• **ASSIGNMENT**
Below are entries. Reproduce exactly the lines between the line holding "5 and 1. -/" and the line holding "3⟩ := by decide +kernel", inclusive, and only those.

*****

-- ==== Sys2Proof/Laws/PerInstr.lean ====
section
/-! SUPPORT. A statement per instruction: the encoded word carries the instruction's opcode in bits 31:24, and every bit its
format says must be zero is zero (30_encoding.md R90, R91, R93). -/

namespace Sys2Proof.Laws.OpcodeField

/-- The opcode of an instruction (30_encoding.md R93). -/
def opcode : Instr → Nat
  | .cfftF     => 0x01
  | .cfftI     => 0x02
  | .rfft      => 0x03
  | .irfft     => 0x04
  | .analyze _ => 0x10
  | .resynth _ => 0x20
  | .reset     => 0x30

/-- The encoded word of a well-formed instruction has its opcode in bits 31:24 and no reserved bit set. -/
def Statement (i : Instr) : Prop :=
  i.wellFormed = true →
    bits (encode i) 31 24 = opcode i ∧ ∃ f, formatOf (opcode i) = some f ∧ reservedSet f (encode i) = false

theorem cfftF : Statement .cfftF := fun _ => ⟨by decide, .z, by decide, by decide⟩

theorem cfftI : Statement .cfftI := fun _ => ⟨by decide, .z, by decide, by decide⟩

theorem rfft : Statement .rfft := fun _ => ⟨by decide, .z, by decide, by decide⟩

theorem irfft : Statement .irfft := fun _ => ⟨by decide, .z, by decide, by decide⟩

theorem analyze (len : Nat) : Statement (.analyze len) := by
  intro h
  have h' : len < 2 ^ 24 := by simpa [Instr.wellFormed] using h
  refine ⟨?_, .l, rfl, rfl⟩
  simp only [bits, encode, wordOf, opcode, BitVec.toNat_ofNat]
  omega

theorem resynth (src : Source) : Statement (.resynth src) := by
  cases src <;> exact fun _ => ⟨by decide, .s, by decide, by decide⟩

theorem reset : Statement .reset := fun _ => ⟨by decide, .z, by decide, by decide⟩

end Sys2Proof.Laws.OpcodeField
end

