/-- 2.3: N = 2, N = 4 and N = 8. -/
theorem test_rfft_values :
    rfft halfTurns ⟨2, 1, 1, 1, q 1, [], [], .fwd⟩ (engine [q 3, q 5] []) =
      ⟨[q 3, q 5], [cq 4 0, cq (-1) 0], [cq 4 (-1)]⟩ ∧
    rfft halfTurns (cfg4 .inv 2) (engine [q 1, q 2, q 3, q 4] []) =
      ⟨[q 1, q 2, q 3, q 4], [cq 10 0, cq (-2) 2, cq (-2) 0], [cq 10 (-2), cq (-2) 2]⟩ ∧
    (rfft halfTurns (cfg8 .inv) (engine ([q 0, q 1] ++ List.replicate 6 (q 0)) [])).sp =
      [cq 1 0, ⟨⟨0, 1/2⟩, ⟨0, -1/2⟩⟩, cq 0 (-1), ⟨⟨0, -1/2⟩, ⟨0, -1/2⟩⟩, cq (-1) 0] := by decide +kernel

/-- 2.4: N = 2, N = 4 and N = 8. -/
theorem test_irfft_values :
    irfft halfTurns ⟨2, 1, 1, 1, q 1, [], [], .fwd⟩ (engine [] [cq 4 0, cq (-1) 0]) =
      ⟨[q 3, q 5], [cq 4 0, cq (-1) 0], [cq (3/2) (5/2)]⟩ ∧
    irfft halfTurns (cfg4 .inv 2) (engine [] [cq 10 0, cq (-2) 2, cq (-2) 0]) =
      ⟨[q 1, q 2, q 3, q 4], [cq 10 0, cq (-2) 2, cq (-2) 0], [cq 2 4, cq 6 8]⟩ ∧
    (irfft halfTurns (cfg8 .inv) (engine [] [cq 0 0, cq 0 4, cq 0 0, cq 0 0, cq 0 0])).rb =
      [q 0, ⟨0, -1/2⟩, q (-1), ⟨0, -1/2⟩, q 0, ⟨0, 1/2⟩, q 1, ⟨0, 1/2⟩] := by decide +kernel

/-- The analyzer and the engine of T4 after chunks, each from SIN. -/
def fed (chunks : List (List Surd)) : Analyzer Surd × Engine Surd :=
  chunks.foldl (fun p c => analyze halfTurns (cfg4 .inv 2) (ratesOf halfTurns (cfg4 .inv 2) (q 4)) c c.length p)
    (Analyzer.resetOf halfTurns (cfg4 .inv 2), Engine.resetOf halfTurns (cfg4 .inv 2))

/-- A1, both hops. -/
theorem test_analyze_values :
    fed [[q 1, q 0], [q 0, q 1]] =
      (⟨[q 1, q 0, q 0, q 1], 0, 0, [q 0, q (1/4), q 0], [bq 2 0, ⟨⟨0, 1⟩, q (5/4)⟩, bq 0 2], 2⟩,
       ⟨[q 1, q 0, q 0, q 1], [cq 2 0, cq 1 1, cq 0 0], [cq 2 0, cq 1 1]⟩) := by decide +kernel

/-- P3, the first ANALYZE, and A3 in chunks of 5 and 1. -/
theorem test_analyze_values_2 :
    (fed [[q 0, q 1]]).1.frame = [bq 1 0, bq 1 (1/2), bq 1 3] ∧ (fed [[q 0, q 1]]).1.pph = [q 0, q (-1/2), q 1] ∧
    (fed [[q 1, q 0, q 0, q 1, q 2], [q (-1)]]).1 =
      ⟨[q 2, q (-1), q 0, q 1], 1, 0, [q 0, q (1/4), q 0], [bq 2 0, ⟨⟨0, 2⟩, q 1⟩, bq 2 2], 3⟩ := by decide +kernel

/-- The resynthesizer and the engine of T4 after `n` commands from the frame `f`. -/
def played (vs : Nat) (f : List (Bin Surd)) (n : Nat) : Resynth Surd × Engine Surd :=
  forTo n (fun _ p => resynthesize halfTurns (cfg4 .inv vs) (ratesOf halfTurns (cfg4 .inv vs) (q 4)) f p)
    (Resynth.resetOf halfTurns (cfg4 .inv vs), Engine.resetOf halfTurns (cfg4 .inv vs))

/-- S3, call 3. -/
theorem test_resynth_values :
    played 2 [bq 0 0, bq 2 (3/2), bq 0 2] 3 =
      (⟨[[q 0, q (-1/2), q 0, q (1/2)], [q (-1/2), q 0, q (1/2), q 0]], [0, 2], [q 0, q (-1/2), q 0], [q (-1/2), q (-1/2)]⟩,
       ⟨[q 0, q 1, q 0, q (-1)], [cq 0 0, cq 0 (-2), cq 0 0], [cq 0 2, cq 0 (-2)]⟩) := by decide +kernel

/-- S1 and the first command of S4. -/
theorem test_resynth_values_2 :
    (played 2 (List.replicate 3 (bq 0 0)) 1).1.phs = [q 0, q 1, q 0] ∧
    (played 5 [bq 4 0, bq 0 1, bq 0 2] 1).1.sout = [q 0, q 0, q (1/2), q (1/2), q 1] ∧
    (played 5 [bq 4 0, bq 0 1, bq 0 2] 1).1.rcnt = [3, 1] := by decide +kernel

/-- 2.1: `wrap` at π, -π, 3π/2, -3π/2, 2π and 3π. -/
theorem test_wrap_values :
    [1, -1, 3/2, -3/2, 2, 3].map (fun r => wrap halfTurns (q r)) = [1, 1, -1/2, 1/2, 0, 1].map q := by decide +kernel

/-- 20_memory.md R61 and the list of words of 95_test_vectors.md: -1 and -1/2 as the rules write them, and values of words. -/
theorem test_negative_words : num.neg (num.ofNat 1) = 0xBF800000#32 ∧ num.neg num.half = 0xBF000000#32 ∧
    [0x3F000000#32, 0xC0000000#32, 0x3E000000#32, 0x41200000#32].map (fun w => valueOf (f32 w)) =
      [some (1/2), some (-2), some (1/8), some 10] ∧ valueOf (f32 0x7FC00000#32) = none := by decide +kernel

/-- 00_scope.md R13: `s × a` and `i × a`. -/
theorem test_complex_values : Cx.scale halfTurns (q 3) (cq 1 (-2)) = cq 3 (-6) ∧ Cx.timesI halfTurns (cq 1 (-2)) = cq 2 1 := by
  decide +kernel

/-- 20_memory.md R61: words of integers, from 95_test_vectors.md. -/
theorem test_wordOfNat : [0, 1, 2, 3, 5, 18, 36, 44100].map wordOfNat =
    [0x00000000#32, 0x3F800000#32, 0x40000000#32, 0x40400000#32, 0x40A00000#32, 0x41900000#32, 0x42100000#32, 0x472C4400#32] := by
  decide +kernel

/-! ## Witnesses: concrete states and operands that meet the hypotheses of the statements, clause by clause -/

/-- `State.reset` in the middle of a command. -/
def busyState (acts : List HostAction) : State := setBusy true (resetWith acts)

/-- N = 4, H = 2, VS = 1. -/
def cfgVs1 : Config Word := { t4 with vs := 1 }

/-- N = 2, H = 1: the smallest transform, M = 1. -/
def cfgN2 : Config Word := ⟨2, 1, 1, 1, 0x40800000, [0, 0], [0, 0], .fwd⟩

/-- N = 2^19, the largest transform; the windows are not written out. -/
def cfgMax : Config Word :=
  ⟨2 ^ 19, 1, 2 ^ 20, 2 ^ 20, 0x7F7FFFFF, List.replicate (2 ^ 19) 0, List.replicate (2 ^ 19) 0, .inv⟩

theorem witness_DecodeOfEncode : (Instr.analyze 0).wellFormed = true ∧ (Instr.analyze 16777215).wellFormed = true ∧
    (Instr.resynth .xf).wellFormed = true := by decide

theorem witness_EncodeOfDecode : decode 0x10FFFFFF#32 = .ok (.analyze 16777215) ∧ decode 0x20000001#32 = .ok (.resynth .xf) := by
  decide

theorem witness_StepRunsDecodedCommand :
    let s := resetWith [.write 0x000000#24 0x03000000#32]
    s.busy = false ∧ s.err = false ∧ s.host = .write 0x000000#24 0x03000000#32 :: [] ∧
      decode 0x03000000#32 = .ok .rfft := by decide

theorem witness_UndecodableWordRecorded :
    (∀ w, (resetWith [.write 0x000000#24 w]).busy = false ∧ (resetWith [.write 0x000000#24 w]).err = false ∧
      (resetWith [.write 0x000000#24 w]).host = .write 0x000000#24 w :: []) ∧
    decode 0x31000000#32 = .error .illegalOpcode ∧ decode 0x20FFFFFE#32 = .error .reservedField :=
  ⟨fun _ => ⟨rfl, rfl, rfl⟩, by decide, by decide⟩

theorem witness_CommandDiscardedWhileErr :
    (∀ acts, (errState acts).busy = false ∧ (errState acts).err = true ∧ (errState acts).host = acts) ∧
    (0x000000#24 : Addr) ≠ 0x000001#24 ∧ locate (errState []).cfg 0x000001#24 = some (.csr .status) ∧
    readOnly (.csr .status) = false ∧ (0x000001#24 : Addr) ≠ 0x000000#24 :=
  ⟨fun _ => ⟨rfl, rfl, rfl⟩, by decide, by decide, by decide, by decide⟩

theorem witness_ErrorClearedByStatusWrite :
    (∀ w, (errState [.write 0x000001#24 w]).busy = false ∧
      (errState [.write 0x000001#24 w]).host = .write 0x000001#24 w :: []) ∧
    (0x00000002#32).getLsbD 1 = true ∧ (0xFFFFFFFD#32).getLsbD 1 = false ∧
    ErrorRegistersAgree (resetWith [.write 0x000001#24 2#32]) ∧ (resetWith [.write 0x000001#24 2#32]).err = false :=
  ⟨fun _ => ⟨rfl, rfl⟩, by decide, by decide, by decide, rfl⟩

theorem witness_ErrorsArePrecise :
    let s := resetWith [.write 0x000000#24 0x10000009#32]
    s.busy = false ∧ s.err = false ∧ ∃ t, step s = .next t ∧ t.err = true :=
  ⟨rfl, rfl, exists_of_nextSat (p := fun t => t.err) (by decide +kernel)⟩

theorem witness_OnlyTheseEventsChangeErr :
    (∃ t, step (resetWith [.write 0x000000#24 0x05000000#32]) = .next t ∧ t.err ≠ false) ∧
    (∃ t, step (errState [.write 0x000001#24 2#32]) = .next t ∧ t.err ≠ true) ∧
    ∃ t, step (errState [.hardwareReset]) = .next t ∧ t.err ≠ true :=
  ⟨⟨_, rfl, by decide⟩, ⟨_, rfl, by decide⟩, ⟨_, rfl, by decide⟩⟩

theorem witness_ReservedFieldBeforeBadRate :
    let s := resetWith [.write 0x000000#24 0x30000001#32]
    s.busy = false ∧ s.err = false ∧ s.host = .write 0x000000#24 0x30000001#32 :: [] ∧
      (0x30000001#32 >>> 24).toNat = 0x30 ∧ 0x30000001#32 &&& 0x00FFFFFF#32 ≠ 0 ∧ isLegalRate s.arg = false := by decide +kernel

theorem witness_EveryStepCompletes : State.reset.busy = false ∧ State.reset.host = [] := ⟨rfl, rfl⟩

theorem witness_HostAccessWhileBusyRefused :
    (∀ act, (busyState [act]).busy = true ∧ (busyState [act]).host = act :: []) ∧
    HostAction.read 0x000002#24 ≠ .read 0x000001#24 ∧ HostAction.read 0x000002#24 ≠ .hardwareReset :=
  ⟨fun _ => ⟨rfl, rfl⟩, by decide, by decide⟩

theorem witness_HostAddressMap : LegalConfig t4 ∧ LegalConfig cfgN2 ∧ existsLoc t4 (.frame 2 true) = true ∧
    existsLoc t4 (.cb 3 true) = true ∧ locate t4 0x300005#24 = some (.frame 2 true) ∧
    locate t4 0x700007#24 = some (.cb 3 true) := by decide +kernel

/-- The largest configuration is legal too. -/
theorem witness_HostAddressMap_max : LegalConfig cfgMax :=
  ⟨⟨⟨19, by decide, by decide, rfl⟩, by decide, by decide, rfl, by decide, by decide, by decide, by decide,
    List.length_replicate, List.length_replicate⟩, by decide +kernel⟩

theorem witness_UnmappedAccessAnsweredHostFault :
    (∀ act, (resetWith [act]).busy = false ∧ (resetWith [act]).host = act :: []) ∧
    [0x000012#24, 0x100008#24, 0x200002#24, 0x300006#24, 0x500004#24, 0x700008#24, 0xA00000#24, 0xFFFFFF#24].all
      (fun a => !decide (a.toNat % 2 ^ 20 < (regionSizes t4).getD (a.toNat / 2 ^ 20) 0)) = true :=
  ⟨fun _ => ⟨rfl, rfl⟩, by decide +kernel⟩

theorem witness_ReadOnlyWriteAnsweredHostFault :
    mapped t4 0x000002#24 ∧ mapped t4 0x000011#24 ∧ mapped t4 0x200001#24 ∧ mapped t4 0x300005#24 ∧ mapped t4 0x800000#24 ∧
      mapped t4 0x900003#24 ∧ (0x000002#24).toNat / 2 ^ 20 = 0 ∧ (0x000002#24).toNat ∉ [0x00, 0x01, 0x04] ∧
      (0x900003#24).toNat / 2 ^ 20 ∈ [0x2, 0x3, 0x8, 0x9] := by
  unfold mapped; decide +kernel

theorem witness_HostReadReturnsWordAndChangesNothing :
    (resetWith [.read 0x700007#24]).busy = false ∧ mapped t4 0x700007#24 ∧
      (resetWith [.read 0x700007#24]).host = .read 0x700007#24 :: [] ∧
      LegalConfig State.reset.cfg ∧ 7 < State.reset.cfg.chmax ∧ 1 < State.reset.cfg.vs ∧ 2 ≤ State.reset.cfg.n / 2 ∧
      3 < State.reset.cfg.n :=
  ⟨rfl, by unfold mapped; decide +kernel, rfl, by decide +kernel⟩

theorem witness_PlainStorageReadsBack :
    LegalConfig (resetWith []).cfg ∧ Memory.wf (resetWith []) ∧ mapped t4 0x000004#24 ∧ mapped t4 0x100007#24 ∧
      mapped t4 0x400005#24 ∧ mapped t4 0x500003#24 ∧ mapped t4 0x600005#24 ∧ mapped t4 0x700007#24 ∧
      [0x100007#24, 0x400005#24, 0x500003#24, 0x600005#24, 0x700007#24].all
        (fun a => a.toNat / 2 ^ 20 ∈ [0x1, 0x4, 0x5, 0x6, 0x7]) = true := by
  unfold mapped; decide +kernel

theorem witness_ConfigurationHardwired : (∃ t, step (resetWith [.read 0x000000#24]) = .next t) ∧
    0x0C ≤ (0x00000C#24).toNat ∧ (0x000011#24).toNat ≤ 0x11 ∧ (0x800003#24).toNat / 2 ^ 20 = 0x8 ∧
    (0x900003#24).toNat / 2 ^ 20 = 0x9 := ⟨⟨_, rfl⟩, by decide⟩

theorem witness_HardwareResetFromAnyState : (busyState [.hardwareReset]).host = .hardwareReset :: [] := rfl

theorem witness_ConstructRefusesOrYieldsLegal :
    ((∃ p, 4 = 2 ^ p) ∧ 3 ≤ 4 ∧ ∀ p, 3 ≤ 2 ^ p → 4 ≤ 2 ^ p) ∧
    ¬ (3 = 0 ∨ 4 < 2 ∨ 4 > 2 ^ 19 ∨ 2 = 0 ∨ 4 % 2 ≠ 0 ∨ t4.wa.length ≠ 4 ∨ t4.ws.length ≠ 4 ∨
      isLegalRate 0x40800000#32 = false ∨ 2 < 1 ∨ 2 > 2 ^ 20 ∨ 8 < 1 ∨ 8 > 2 ^ 20) ∧ 4 % 3 ≠ 0 := by
  refine ⟨⟨⟨2, rfl⟩, by decide, fun p hp => ?_⟩, by decide +kernel, by decide⟩
  match p, hp with
  | 0, hp => omega
  | 1, hp => omega
  | p + 2, _ => calc 4 = 2 ^ 2 := rfl
      _ ≤ 2 ^ (p + 2) := Nat.pow_le_pow_right (by decide) (by omega)

/-- A state that meets the invariant, with an error pending. -/
theorem witness_StepKeepsInvariant : Inv (errState [.write 0x000001#24 2#32]) ∧
    ∃ t, step (errState [.write 0x000001#24 2#32]) = .next t :=
  ⟨⟨by decide +kernel, resetOf_wf t4, by decide, by decide, ⟨0, by decide, by decide⟩, rfl, by decide, by decide +kernel, rfl⟩,
    _, rfl⟩

theorem witness_ResetMeetsInvariant : LegalConfig t4 ∧ LegalConfig cfgVs1 ∧ LegalConfig cfgN2 := by decide +kernel

/-- Two states with one control part and different samples. -/
theorem witness_ControlIndependentOfValues :
    let s := resetWith [.write 0x000000#24 0x10000002#32]
    let u := { s with sin := [1, 2, 3, 4, 5, 6, 7, 8] }
    control s = control u ∧ s.sin ≠ u.sin ∧ ∃ t, step s = .next t := ⟨rfl, by decide, _, rfl⟩

theorem witness_FrameCounterMovedByAnalyzeOnly :
    (∃ t, step (resetWith [.write 0x000000#24 0x10000002#32]) = .next t ∧ t.an.fcnt ≠ 0) ∧
    ∃ t, step { resetWith [.hardwareReset] with an := { State.reset.an with fcnt := 7 } } = .next t ∧ t.an.fcnt ≠ 7 := by
  obtain ⟨t, h, ht⟩ := exists_of_nextSat (r := step (resetWith [.write 0x000000#24 0x10000002#32]))
    (p := fun t => t.an.fcnt = 1) (by decide +kernel)
  exact ⟨⟨t, h, by simp_all⟩, ⟨_, rfl, by decide⟩⟩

*****

• **ANSWER AREA**
/-- P3, the first ANALYZE, and A3 in chunks of 5 and 1. -/
theorem test_analyze_values_2 :
    (fed [[q 0, q 1]]).1.frame = [bq 1 0, bq 1 (1/2), bq 1 3] ∧ (fed [[q 0, q 1]]).1.pph = [q 0, q (-1/2), q 1] ∧
    (fed [[q 1, q 0, q 0, q 1, q 2], [q (-1)]]).1 =
      ⟨[q 2, q (-1), q 0, q 1], 1, 0, [q 0, q (1/4), q 0], [bq 2 0, ⟨⟨0, 2⟩, q 1⟩, bq 2 2], 3⟩ := by decide +kernel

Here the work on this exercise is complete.